Santa Maria degli Angeli

A sud del paese sorge la chiesa di Santa Maria degli Angeli, edificata sulla parte laterale del Convento dei Padri Osservanti e da questi sacrificata sino alla soppressione della stessa.
La sua costruzione dovrebbe essere contemporanea all'abbazia, che risulta fondata nel 1610, per interessamento del feudatario, baronessa De Ferraria e grazie alla collaborazione economica della comunita'.
L'altare maggiore e' stato ricostruito nel 1814, dove fu deposta la statua di Santa Maria degli Angeli. E' nota in paese come Chiesa di S.Antonio, perche' oltre un secolo fa nel monastero congiunto vi erano i frati appartenenti all'Ordine dei Padri Minori Osservanti devoti a S.Antonio da Padova.

Santa Giulia

Esempio importante di architettura gotico-aragonese della Sardegna, fu consacrata e aperta al culto nel 1520, dopo qualche decennio di costruzione.
Sulla facciata vi sono gli scudi araldici con le insegne dei De Ferraria (baroni di Bonvehi) e del Vescovo di Bosa Pietro de Sena
La chiesa attuale e' stata edificata sullo stesso punto dove sorgeva un'altra chiesa medioevale, sulla cui facciata era segnata la data del 1170.
Sullo stesso terreno esistevano i resti di un'altra chiesa paleocristiana edificata nel 338 d.C., devastata durante la dominazione vandalica.
Nell'Archivio della Diocesi di Bosa si conservano antichi documenti concernenti la chiesa di S.Giulia, che risale al 1341.

Santa Croce

Posta alle falde del colle di San Paolo, nella piazzetta omonima, sulla sua facciata, un'incisione attesta che fu edificata nel 1544 e dedicata a S.Michele Arcangelo per opera della Confraternita di Santa Croce.
La realizzazione avvenne probabilmente in due fasi: prima venne costruita la navata principale e poi l'ambiente che ospita il presbiterio e l'altare.

Chiese minori

San Giuseppe

La piccola chiesa di San Giuseppe, sconsacrata oltre 50 anni fa, presenta una facciata semplice con una piccola croce in calcare, in alto al centro.

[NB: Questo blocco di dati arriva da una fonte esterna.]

-- ==== Sys2Proof/Laws/KeptBufOps.lean ====
section
/-! SUPPORT. What the operations of Machine/BufOps.lean keep (`Kept`). -/

namespace Sys2Proof.Machine

theorem putSlot_kept {s0 : State} {s : State} {r : Nat} {v : Slot} (hs : Kept s0 s) :
    Kept s0 (State.putSlot s r v) := by
  unfold State.putSlot
  try dsimp only
  repeat' first
    | with_reducible first
      | assumption | apply kept_put_slots
    | simp only [kept_mk_iff]

theorem putBuf_kept {s0 : State} {s : State} {d : Nat} {v : DieBuf} (hs : Kept s0 s) :
    Kept s0 (State.putBuf s d v) := by
  unfold State.putBuf
  try dsimp only
  repeat' first
    | with_reducible first
      | assumption | apply kept_put_dies
    | simp only [kept_mk_iff]

theorem setServes_kept {s0 : State} {d : Nat} {l : Nat} {b : Nat} {s : State} (hs : Kept s0 s) :
    Kept s0 (setServes d l b s) := by
  unfold setServes
  try dsimp only
  repeat' first
    | intro _
    | with_reducible first
      | assumption | apply putBuf_kept
    | simp only [kept_mk_iff]

theorem occTaken_kept {s0 : State} {d : Nat} {s : State} (hs : Kept s0 s) :
    Kept s0 (occTaken d s) := by
  unfold occTaken
  try dsimp only
  repeat' first
    | with_reducible first
      | assumption | apply wr_kept | apply dieEvent_kept | apply kept_ite

theorem allocSlot_kept {s0 : State} {d : Nat} {excl : List Nat} {x : Slot} {s : State} (hs : Kept s0 s) :
    KeptOpt s0 (allocSlot d excl x s) := by
  unfold allocSlot
  try dsimp only
  repeat' first
    | with_reducible first
      | assumption | apply draw_kept | apply putSlot_kept | apply occTaken_kept | exact keptOpt_none
      | apply keptOpt_some | apply keptOpt_ite | apply keptOpt_someP
    | simp only [kept_mk_iff]
    | split
    | with_reducible first
      | (apply kept_pair; assumption) | (apply kept_opt; assumption) | (apply kept_triple; assumption)

theorem allocPair_kept {s0 : State} {d : Nat} {x : Slot} {s : State} (hs : Kept s0 s) :
    KeptOpt s0 (allocPair d x s) := by
  unfold allocPair
  try dsimp only
  repeat' first
    | with_reducible first
      | assumption | apply putSlot_kept | apply allocSlot_kept | exact keptOpt_none | apply keptOpt_some
      | apply keptOpt_ite | apply keptOpt_someP
    | simp only [kept_mk_iff]
    | split
    | with_reducible first
      | (apply kept_pair; assumption) | (apply kept_opt; assumption) | (apply kept_triple; assumption)

theorem slotSet_kept {s0 : State} {r : Nat} {x : Slot} {s : State} (hs : Kept s0 s) :
    Kept s0 (slotSet r x s) := by
  unfold slotSet
  try dsimp only
  repeat' first
    | with_reducible first
      | assumption | apply putSlot_kept | apply kept_ite
    | simp only [kept_mk_iff]

theorem pairSet_kept {s0 : State} {r : Nat} {f : Slot → Slot} {s : State} (hs : Kept s0 s) :
    Kept s0 (pairSet r f s) := by
  unfold pairSet
  try dsimp only
  repeat' first
    | with_reducible first
      | assumption | apply slotSet_kept
    | simp only [kept_mk_iff]
    | split
    | with_reducible first
      | (apply kept_pair; assumption) | (apply kept_opt; assumption) | (apply kept_triple; assumption)

theorem sendingEnds_kept {s0 : State} {r : Nat} {s : State} (hs : Kept s0 s) :
    Kept s0 (sendingEnds r s) := by
  unfold sendingEnds
  try dsimp only
  repeat' first
    | with_reducible first
      | assumption | apply putSlot_kept | apply kept_ite
    | simp only [kept_mk_iff]

theorem slotFree_kept {s0 : State} {r : Nat} {s : State} (hs : Kept s0 s) :
    Kept s0 (slotFree r s) := by
  unfold slotFree
  try dsimp only
  repeat' first
    | intro _
    | with_reducible first
      | assumption | apply pairSet_kept
    | simp only [kept_mk_iff]

theorem dieFree_kept {s0 : State} {d : Nat} {s : State} (hs : Kept s0 s) :
    Kept s0 (dieFree d s) := by
  unfold dieFree
  exact kept_slots hs fun x => Tbl.wf_filter _ x

theorem relist_kept {s0 : State} {old : Nat} {new : Nat} {s : State} (hs : Kept s0 s) :
    Kept s0 (relist old new s) := by
  unfold relist
  exact kept_sides (kept_trunks (kept_flows hs fun x => Tbl.wf_mapVals _ x) fun x => Tbl.wf_mapVals _ x)
    fun x => Tbl.wf_mapVals _ x

theorem ceRegion_kept {s0 : State} {d : Nat} {odd : Nat} {s : State} (hs : Kept s0 s) :
    Kept s0 (ceRegion d odd s) := by
  unfold ceRegion
  try dsimp only
  repeat' first
    | with_reducible first
      | assumption | apply dieEvent_kept | apply putBuf_kept | apply kept_ite
    | simp only [kept_mk_iff]

theorem ceJudge_kept {s0 : State} {d : Nat} {s : State} (hs : Kept s0 s) :
    Kept s0 (ceJudge d s) := by
  unfold ceJudge
  try dsimp only
  repeat' first
    | with_reducible first
      | assumption | apply ceRegion_kept

theorem ceRead_kept {s0 : State} {r : Nat} {region : Nat} {word : Nat} {bitNo : Nat} {s : State} (hs : Kept s0 s) :
    Kept s0 (ceRead r region word bitNo s) := by
  unfold ceRead
  try dsimp only
  repeat' first
    | with_reducible first
      | assumption | apply wr_kept | apply count_kept | apply putBuf_kept | apply ceRegion_kept | apply kept_ite
    | simp only [kept_mk_iff]

theorem setRot_kept {s0 : State} {d : Nat} {rot : Nat} {bank : Nat} {s : State} (hs : Kept s0 s) :
    Kept s0 (setRot d rot bank s) := by
  unfold setRot
  try dsimp only
  repeat' first
    | with_reducible first
      | assumption | apply wr_kept | apply wrB_kept

theorem bankRecord_kept {s0 : State} {d : Nat} {bank : Nat} {result : Nat} {cause : Nat} {rows : Nat} {ops : Nat} {s : State} (hs : Kept s0 s) :
    Kept s0 (bankRecord d bank result cause rows ops s) := by
  unfold bankRecord
  try dsimp only
  repeat' first
    | with_reducible first
      | assumption | apply wr_kept

theorem sliceBegin_kept {s0 : State} {d : Nat} {bank : Nat} {retireAfter : Bool} {returning : Bool} {byCmd : Bool} {s : State} (hs : Kept s0 s) :
    Kept s0 (sliceBegin d bank retireAfter returning byCmd s) := by
  unfold sliceBegin
  try dsimp only
  repeat' first
    | with_reducible first
      | assumption | apply wr_kept | apply putBuf_kept | apply setRot_kept | apply kept_ite
    | simp only [kept_mk_iff]

theorem testBegin_kept {s0 : State} {d : Nat} {bank : Nat} {returning : Bool} {byCmd : Bool} {s : State} (hs : Kept s0 s) :
    Kept s0 (testBegin d bank returning byCmd s) := by
  unfold testBegin
  try dsimp only
  repeat' first
    | with_reducible first
      | assumption | apply wr_kept | apply raise_kept | apply bankRecord_kept | apply sliceBegin_kept
      | apply kept_ite

theorem bankSliceTurn_kept {s0 : State} {d : Nat} {s : State} (hs : Kept s0 s) :
    Kept s0 (bankSliceTurn d s) := by
  unfold bankSliceTurn
  try dsimp only
  repeat' first
    | with_reducible first
      | assumption | apply testBegin_kept | apply kept_ite | exact keptOpt_none | apply keptOpt_ite
    | simp only [kept_mk_iff]
    | split
    | with_reducible first
      | (apply kept_pair; assumption) | (apply kept_opt; assumption) | (apply kept_triple; assumption)

theorem suspectSlice_kept {s0 : State} {d : Nat} {s : State} (hs : Kept s0 s) :
    Kept s0 (suspectSlice d s) := by
  unfold suspectSlice
  try dsimp only
  repeat' first
    | intro _
    | with_reducible first
      | assumption | apply sliceBegin_kept | apply testBegin_kept | apply kept_ite | exact keptOpt_none
      | apply keptOpt_ite
    | simp only [kept_mk_iff]
    | split
    | with_reducible first
      | (apply kept_pair; assumption) | (apply kept_opt; assumption) | (apply kept_triple; assumption)

theorem suspectSlices_kept {s0 : State} {s : State} (hs : Kept s0 s) :
    Kept s0 (suspectSlices s) := by
  unfold suspectSlices
  try dsimp only
  repeat' first
    | intro _
    | with_reducible first
      | assumption | apply suspectSlice_kept | apply kept_foldl

theorem suspectClear_kept {s0 : State} {d : Nat} {b : Nat} {s : State} (hs : Kept s0 s) :
    Kept s0 (suspectClear d b s) := by
  unfold suspectClear
  try dsimp only
  repeat' first
    | with_reducible first
      | assumption | apply wr_kept | apply putBuf_kept
    | simp only [kept_mk_iff]

theorem ueRead_kept {s0 : State} {r : Nat} {word : Nat} {tag : Bool} {desc : Bool} {s : State} (hs : Kept s0 s) :
    Kept s0 (ueRead r word tag desc s) := by
  unfold ueRead
  try dsimp only
  repeat' first
    | with_reducible first
      | assumption | apply wr_kept | apply wrB_kept | apply count_kept | apply dieEvent_kept | apply putSlot_kept
      | apply putBuf_kept | apply suspectSlice_kept | apply kept_ite
    | simp only [kept_mk_iff]

theorem readSlot_kept {s0 : State} {r : Nat} {region : Nat} {e : EccRead} {s : State} (hs : Kept s0 s) :
    Kept s0 (readSlot r region e s).2 := by
  unfold readSlot
  try dsimp only
  repeat' first
    | with_reducible first
      | assumption | apply ceRead_kept | apply ueRead_kept | apply kept_ite | apply kept_ite2 | exact keptOpt_none
      | apply keptOpt_ite
    | simp only [kept_mk_iff]
    | split
    | with_reducible first
      | (apply kept_pair; assumption) | (apply kept_opt; assumption) | (apply kept_triple; assumption)

theorem evacuate_kept {s0 : State} {d : Nat} {s : State} (hs : Kept s0 s) :
    Kept s0 (evacuate d s) := by
  unfold evacuate
  try dsimp only
  repeat' first
    | with_reducible first
      | assumption | apply wr_kept | apply setRot_kept | apply kept_ite | exact keptOpt_none | apply keptOpt_ite
    | simp only [kept_mk_iff]
    | split
    | with_reducible first
      | (apply kept_pair; assumption) | (apply kept_opt; assumption) | (apply kept_triple; assumption)

theorem retireBank_kept {s0 : State} {d : Nat} {b : Nat} {s : State} (hs : Kept s0 s) :
    Kept s0 (retireBank d b s) := by
  unfold retireBank
  try dsimp only
  repeat' first
    | with_reducible first
      | assumption | apply wr_kept | apply bump_kept | apply dieEvent_kept | apply putBuf_kept
      | apply setServes_kept | apply evacuate_kept | apply kept_ite | exact keptOpt_none | apply keptOpt_ite
    | simp only [kept_mk_iff]
    | split
    | with_reducible first
      | (apply kept_pair; assumption) | (apply kept_opt; assumption) | (apply kept_triple; assumption)

theorem rotIdle_kept {s0 : State} {d : Nat} {s : State} (hs : Kept s0 s) :
    Kept s0 (rotIdle d s) := by
  unfold rotIdle
  try dsimp only
  repeat' first
    | with_reducible first
      | assumption | apply wr_kept | apply putBuf_kept | apply setRot_kept | apply kept_ite
    | simp only [kept_mk_iff]

theorem inPlaceBack_kept {s0 : State} {d : Nat} {bank : Nat} {s : State} (hs : Kept s0 s) :
    Kept s0 (inPlaceBack d bank s) := by
  unfold inPlaceBack
  try dsimp only
  repeat' first
    | with_reducible first
      | assumption | apply wr_kept | apply kept_ite

theorem testStopped_kept {s0 : State} {d : Nat} {result : Nat} {cause : Nat} {rows : Nat} {ops : Nat} {s : State} (hs : Kept s0 s) :
    Kept s0 (testStopped d result cause rows ops s) := by
  unfold testStopped
  try dsimp only
  repeat' first
    | with_reducible first
      | assumption | apply wr_kept | apply raise_kept | apply putBuf_kept | apply setRot_kept
      | apply bankRecord_kept | apply suspectSlice_kept | apply rotIdle_kept | apply inPlaceBack_kept
      | apply kept_ite
    | simp only [kept_mk_iff]

theorem testCut_kept {s0 : State} {d : Nat} {result : Nat} {cause : Nat} {s : State} (hs : Kept s0 s) :
    Kept s0 (testCut d result cause s) := by
  unfold testCut
  try dsimp only
  repeat' first
    | with_reducible first
      | assumption | apply draw_kept | apply testStopped_kept
    | with_reducible first
      | (apply kept_pair; assumption) | (apply kept_opt; assumption) | (apply kept_triple; assumption)

theorem bankStop_kept {s0 : State} {d : Nat} {result : Nat} {cause : Nat} {s : State} (hs : Kept s0 s) :
    Kept s0 (bankStop d result cause s) := by
  unfold bankStop
  try dsimp only
  repeat' first
    | with_reducible first
      | assumption | apply putBuf_kept | apply testCut_kept | apply kept_ite
    | simp only [kept_mk_iff]

end Sys2Proof.Machine
end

Situata tra Via Sassari e Via E.D'Arborea, nel piccolo spiazzo antistante, e' stata per molto tempo semidiroccata poiche' il soffitto a doppio spiovente in legno aveva ceduto, danneggiando anche l' interno dove si trova un altare ligneo con tabernacolo, anch' esso esposto lungamente alle intemperie. E' stata completamente restaurata e riconsacrata nel 2007.

San Giorgio

La Chiesa di San Giorgio de Thori fu costruita con blocchi di calcare e tufo. Il tetto della sagrestia, collegato alla chiesa oramai sconsacrata, e' crollato. La chiesa, di proprieta' privata, si trova purtroppo in pessimo stato di conservazione perche' lasciata in totale abbandono.

San Sebastiano

La Chiesa campestre di San Sebastiano e' stata sconsacrata molto tempo fa per volere del Vescovo di Bosa, perche' era spesso utilizzata come rifugio per i delinquenti.